VMs got down While running a backup

roger cheng · Sep 2, 2023

One of our VMs got down While running a backup for a VM from the proxmox, May I know what would be the possible reason?

pos-sudo · Sep 2, 2023

Hello,

This is most likely that you haven't choose for snapshot as backup option. But I am guessing right now. Could you please provide an image of how you create an backup and the usage statistics of the host while running an backup?

powersupport · Sep 2, 2023

Backups for the VMS are configured to run on PBS and the resource usage hits maximum while running the backup.

powersupport · Sep 6, 2023

Hi,

Please see the attached screenshot, We chose the snapshot option, but somehow when the backup running the VM resource usage hit maximum, and it stuck with no response, so we had to restart the VM to work

Thank you

pos-sudo · Sep 6, 2023

powersupport said:
Hi,

Please see the attached screenshot, We chose the snapshot option, but somehow when the backup running the VM resource usage hit maximum, and it stuck with no response, so we had to restart the VM to work

Thank you

That's a good one, you haven't run out of resources on node I think?

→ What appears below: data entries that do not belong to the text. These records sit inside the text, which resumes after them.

-- ==== Sys2Proof/Machine/Shake.lean ====
section
/-!
DEFINITION. SHAKE256 of FIPS 202, which the manual names for map digests, image digests and quotes (R329, R438, R452 to
R458). The permutation and the padding are those of the standard (assumption log 19).
-/
namespace Sys2Proof.Machine

/-- Lane (x, y) of a state of 25 lanes, indices modulo 5. -/
def lane (a : List Word64) (x y : Nat) : Word64 := a.getD (x % 5 + 5 * (y % 5)) 0

/-- Rotation offsets of step rho, lane (x, y) at x + 5y. -/
def rhoOffsets : List Nat :=
  [0, 1, 62, 28, 27, 36, 44, 6, 55, 20, 3, 10, 43, 25, 39, 41, 45, 15, 21, 8, 18, 2, 61, 56, 14]

/-- Round constants of step iota. -/
def roundConstants : List Word64 :=
  [0x0000000000000001, 0x0000000000008082, 0x800000000000808A, 0x8000000080008000, 0x000000000000808B,
   0x0000000080000001, 0x8000000080008081, 0x8000000000008009, 0x000000000000008A, 0x0000000000000088,
   0x0000000080008009, 0x000000008000000A] ++
  [0x000000008000808B, 0x800000000000008B, 0x8000000000008089, 0x8000000000008003, 0x8000000000008002,
   0x8000000000000080, 0x000000000000800A, 0x800000008000000A, 0x8000000080008081, 0x8000000000008080,
   0x0000000080000001, 0x8000000080008008]

/-- The 25 lanes made by f of their coordinates. -/
def lanes (f : Nat → Nat → Word64) : List Word64 := (List.range 25).map (fun i => f (i % 5) (i / 5))

/-- Step theta. -/
def theta (a : List Word64) : List Word64 :=
  let c := (List.range 5).map (fun x => lane a x 0 ^^^ lane a x 1 ^^^ lane a x 2 ^^^ lane a x 3 ^^^ lane a x 4)
  lanes (fun x y => lane a x y ^^^ (c.getD ((x + 4) % 5) 0 ^^^ (c.getD ((x + 1) % 5) 0).rotateLeft 1))

/-- Steps rho and pi. -/
def rhoPi (a : List Word64) : List Word64 :=
  lanes (fun x y =>
    let i := (x + 3 * y) % 5
    (lane a i x).rotateLeft (rhoOffsets.getD (i + 5 * x) 0))

/-- Steps chi and iota with a round constant. -/
def chiIota (rc : Word64) (a : List Word64) : List Word64 :=
  lanes (fun x y =>
    let v := lane a x y ^^^ (~~~(lane a (x + 1) y) &&& lane a (x + 2) y)
    if x = 0 ∧ y = 0 then v ^^^ rc else v)

/-- The permutation Keccak-f[1600]. -/
def keccakF (a : List Word64) : List Word64 := roundConstants.foldl (fun a rc => chiIota rc (rhoPi (theta a))) a

/-- A block of 136 bytes absorbed. -/
def absorb (a : List Word64) (block : Bytes) : List Word64 :=
  keccakF (a.zipIdx.map (fun (v, i) => if i < 17 then v ^^^ BitVec.ofNat 64 (u64 block (8 * i)) else v))

/-- The first 136 bytes of a state. -/
def rateBytes (a : List Word64) : Bytes := ((a.take 17).map (fun v => toLE v.toNat 8)).flatten

/-- The message padded to whole blocks: suffix 1111, then 1, zeros and 1. -/
def padMessage (m : Bytes) : Bytes :=
  let z := 135 - m.length % 136
  if z = 0 then m ++ [0x9F] else m ++ [0x1F] ++ List.replicate (z - 1) 0 ++ [0x80]

/-- Blocks of 136 bytes absorbed; `fuel` bounds them. -/
def absorbAll : Nat → Bytes → List Word64 → List Word64
  | 0, _, a => a
  | fuel + 1, m, a => if m.isEmpty then a else absorbAll fuel (m.drop 136) (absorb a (m.take 136))

/-- n bytes squeezed; `fuel` bounds the blocks. -/
def squeeze : Nat → Nat → List Word64 → Bytes
  | 0, _, _ => []
  | fuel + 1, n, a => if n ≤ 136 then (rateBytes a).take n else rateBytes a ++ squeeze fuel (n - 136) (keccakF a)

/-- SHAKE256 of a message, n bytes of output. -/
def shake256 (m : Bytes) (n : Nat) : Bytes :=
  let p := padMessage m
  squeeze (n / 136 + 1) n (absorbAll (p.length / 136 + 1) p (List.replicate 25 0))

end Sys2Proof.Machine
end

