/-! ## Saves (R385, R386, R388) -/

/-- Whether core c has nothing to run, or the program that it runs stands before a WAIT that is not met (Table 13-8); programs
behind that one stop with it. No page of it is being filled. -/
def coreStopped (c : Nat) (s : State) : Bool :=
  (match (livePrograms s).find? (fun g => g.coreList.contains c) with
    | none => true
    | some g => !programHeld g s && ((coreWaiting g c).isEmpty || coreTallyWaits g c s)) &&
    (s.core c).pages.all (fun e => !e.2.filling)

/-- Whether hall h has nothing in flight, and no vector record or THIN that could run now. -/
def hallStopped (h : Nat) (s : State) : Bool :=
  (s.hall h).dma.isEmpty && (s.hall h).ftq.all (fun f => !f.begun && !fillReady h f s) &&
    (match nextHallOp (hallRecords h s) [] with
    | none => true
    | some (_, _, r, fills) => (hallReads r ++ hallWrites r).any (fun b => fills.contains b))

/-- Whether every admitted piece of a partition's work has ended or stands at a wait point, and its transfers and park and unpark
copies have ended (R386, R388). An UPDATE or STRIKE goes on beside the save (R271). -/
def workStopped (p : Nat) (s : State) : Bool :=
  (s.programs.filter (fun g => g.part == p)).all (fun g => g.coreList.all (fun c => coreStopped c s)) &&
    (s.work.filter (fun w => w.part == p)).all (fun w =>
      decide (w.opcode / 16 ≠ 2) && (w.hall < 256 || w.ready.isNone)) &&
    (hallsOf (s.part p)).all (fun h => hallStopped h s) && (s.part p).seqs.all (fun y => y.2.copying.isEmpty)

/-- SAVE_START: an eviction's save begins once the work has ended or stopped, and with it the drain of its requests. -/
def saveStartEffect (p : Nat) (s : State) : State :=
  let q := s.part p
  if q.saveAsked = some true ∧ q.saveBusy = false ∧ (q.state = .running ∨ q.state = .draining) ∧ workStopped p s = true then
    s.setPart p { q with saveBusy := true, fenceDue := true }
  else s

/-- SAVE_START of a partition. -/
def execSaveStart (part : PartNo) (s : State) : Result := whenUp s (saveStartEffect part)

/-- The on-die state of the wings kept in the save area (Table 13-7). -/
def keepWings (q : Partition) (s : State) : Partition :=
  { q with savedCores := s.cores.filter (fun e => ownsCore q e.1), savedHalls := s.halls.filter (fun e => ownsHall q e.1),
           savedPads := s.pads.filter (fun c => ownsCore q (c.1 / 262144)),
           savedBufs := s.bufs.filter (fun c => ownsHall q (c.1 / 49152)),
           savedPadPoison := s.padPoison.filter (fun l => ownsCore q (l / 8192)) }

/-! ### The save image (Table 13-7) -/

/-- Bytes of the save image of one wing. -/
def wingImageBytes : Nat := 91095040

/-- A saved core: the entries and headers of its pages that are not Free, and its feeder entries and slots where it holds any, whose
layout the manual leaves open (assumption log 113). `b` is the first byte of its wing's image. -/
def saveCore (p : Nat) (flight : Word) (b : Nat) (m : Memory) (e : Nat × Core) : Memory :=
  let k := e.1 % 256
  let c := e.2
  let used := c.pages.filter (fun x => x.2.image.state != .free)
  let m := used.foldl (fun m x =>
    let i := x.2.image
    (m.write (b + 67108864 + 65536 * k + 8192 * x.1) (entryBytes i.entries)).write
      (b + 83886080 + 64 * (8 * k + x.1)) (imageHeader i.type p i.flags flight i.state.code)) m
  let m := if c.feeder.isEmpty then m else m.fill (b + 84803584 + 16384 * k) (Config.savedCore e.1) 16384
  if c.front.isNone && c.back.isNone then m
  else m.fill (b + 88997888 + 4096 * k) (fun o => Config.savedCore e.1 (16384 + o)) 4096

/-- What a saved hall has under way, in a layout that the manual leaves open; nothing where it has none. -/
def saveHall (b : Nat) (m : Memory) (e : Nat × Hall) : Memory :=
  if e.2.ftq.isEmpty && e.2.dma.isEmpty then m
  else m.fill (b + 90046464 + 65536 * (e.1 % 16)) (Config.savedHall e.1) 65536

/-- The image of wing w, the i-th of partition p, in HBM. -/
def saveWing (p : Nat) (s : State) (m : Memory) (x : Nat × Nat) : Memory :=
  let q := s.part p
  let w := x.1
  let b := q.record.save + wingImageBytes * x.2
  let flight := match q.flight with | some f => f.plan.flight | none => q.lastFlight
  let m := (m.zero b wingImageBytes).paste b 67108864 (s.pads.slice (padBase (256 * w)) 67108864)
  let m := m.paste (b + 84017152) 786432 (s.bufs.slice (bufBase (16 * w) 0) 786432)
  let m := (s.cores.filter (fun e => e.1 / 256 == w)).foldl (saveCore p flight b) m
  (s.halls.filter (fun e => wingOfHall e.1 == w)).foldl (saveHall b) m

/-- The HBM lines of the image that carry the poison of saved scratchpad lines (R462). -/
def savedMarks (q : Partition) (s : State) : List Nat :=
  ((wingsOf q).zipIdx.flatMap (fun x =>
    (s.padPoison.filter (fun l => l / 8192 / 256 == x.1)).map (fun l =>
      (q.record.save + wingImageBytes * x.2 + (32 * l - padBase (256 * x.1))) / 64))).eraseDups

/-- The save area of partition p written: its wings in ascending order (R385). -/
def writeSave (p : Nat) (s : State) : State :=
  let q := s.part p
  let n := wingImageBytes * (wingsOf q).length
  let s := snoopLines q.record.save n s
  { s with hbm := (wingsOf q).zipIdx.foldl (saveWing p s) s.hbm,
           hbmPoison := clearMarks s.hbmPoison 64 q.record.save n ++ savedMarks q s }

/-- A save ends: the wings are zeroed and released, and the partition is Saved; or it is Faulted. -/
def partSavedEffect (p : Nat) (ok : Bool) (s : State) : State :=
  let q := s.part p
  if q.saveBusy = false then s
  else if ok = false then faultPartition p 1 s
  else
    let evicted := q.saveAsked == some true && q.flight.isSome
    let s := writeSave p s
    let s := zeroWings q (s.setPart p { keepWings q s with
      saveBusy := false, saveAsked := none, evicted := evicted, wingsHeld := false })
    let s := partEvent p 2 0 (q.holds % 2 ^ 32 + 2 ^ 32 * (q.fenced % 65536)) (moveState p .saved s)
    endCmds p 0x94 0x00 0 (halves q.holds q.fenced) s

/-- PART_SAVED. -/
def execPartSaved (part : PartNo) (readOk : Bool) (s : State) : Result := whenUp s (partSavedEffect part readOk)

/-- REQUEST_FENCE: 64 µs after the start of an eviction's save, the requests that still wait are fenced, also where the save has
ended before (R388). -/
def requestFenceEffect (p : Nat) (s : State) : State :=
  if (s.part p).fenceDue then fenceRequests p (s.modPart p (fun q => { q with fenceDue := false })) else s

/-- REQUEST_FENCE of a partition. -/
def execRequestFence (part : PartNo) (s : State) : Result := whenUp s (requestFenceEffect part)

/-! ## Restores (R387, R389, R469) -/

/-- A table with the entries of another put in. -/
def mergeTable {α : Type} (t u : Table α) : Table α := u.foldl (fun t e => tset t e.1 e.2) t

/-- A memory with the cells of another written into it. -/
def restoreCells (m : Memory) (cells : Memory) : Memory := cells.foldl (fun m (c : Host.Cell) => m.set c.1 c.2) m

/-- The saved on-die state put back into the wings. -/
def returnWings (p : Nat) (s : State) : State :=
  let q := s.part p
  let s := { s with cores := mergeTable s.cores q.savedCores, halls := mergeTable s.halls q.savedHalls,
                    pads := restoreCells s.pads q.savedPads,
                    bufs := restoreCells s.bufs q.savedBufs,
                    padPoison := s.padPoison ++ q.savedPadPoison }
  s.setPart p { q with savedCores := [], savedHalls := [], savedPads := [], savedBufs := [], savedPadPoison := [] }

/-- RESTORE_END: the partition goes on where it stopped, its fenced requests first. -/
def restoreEndEffect (p : Nat) (ok : Bool) (s : State) : State :=
  let q := s.part p
  if q.restoreBusy = false then s
  else if ok = false then faultPartition p 2 s
  else
    let s := (returnWings p s).modPart p (fun q => { q with restoreBusy := false, evicted := false })
    clearsRun (endCmds p 0x95 0x00 0 (halves q.holds 0) (reissueAll p s))

/-- RESTORE_END of a partition. -/
def execRestoreEnd (part : PartNo) (readOk : Bool) (s : State) : Result := whenUp s (restoreEndEffect part readOk)

/-- The partition that holds a core. -/
def coreHolder (c : Nat) (s : State) : Option Nat :=
  (tkeys s.parts).find? (fun p => let q := s.part p; q.state != .free && q.wingsHeld && ownsCore q c)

powersupport · Sep 6, 2023

Node has enough resources available. Please see the attached screenshot.

fiona · Sep 7, 2023

Hi,
please share the output of pveversion -v, the VM configuration, the full backup log and the system log/journal from around the time the issue occurred.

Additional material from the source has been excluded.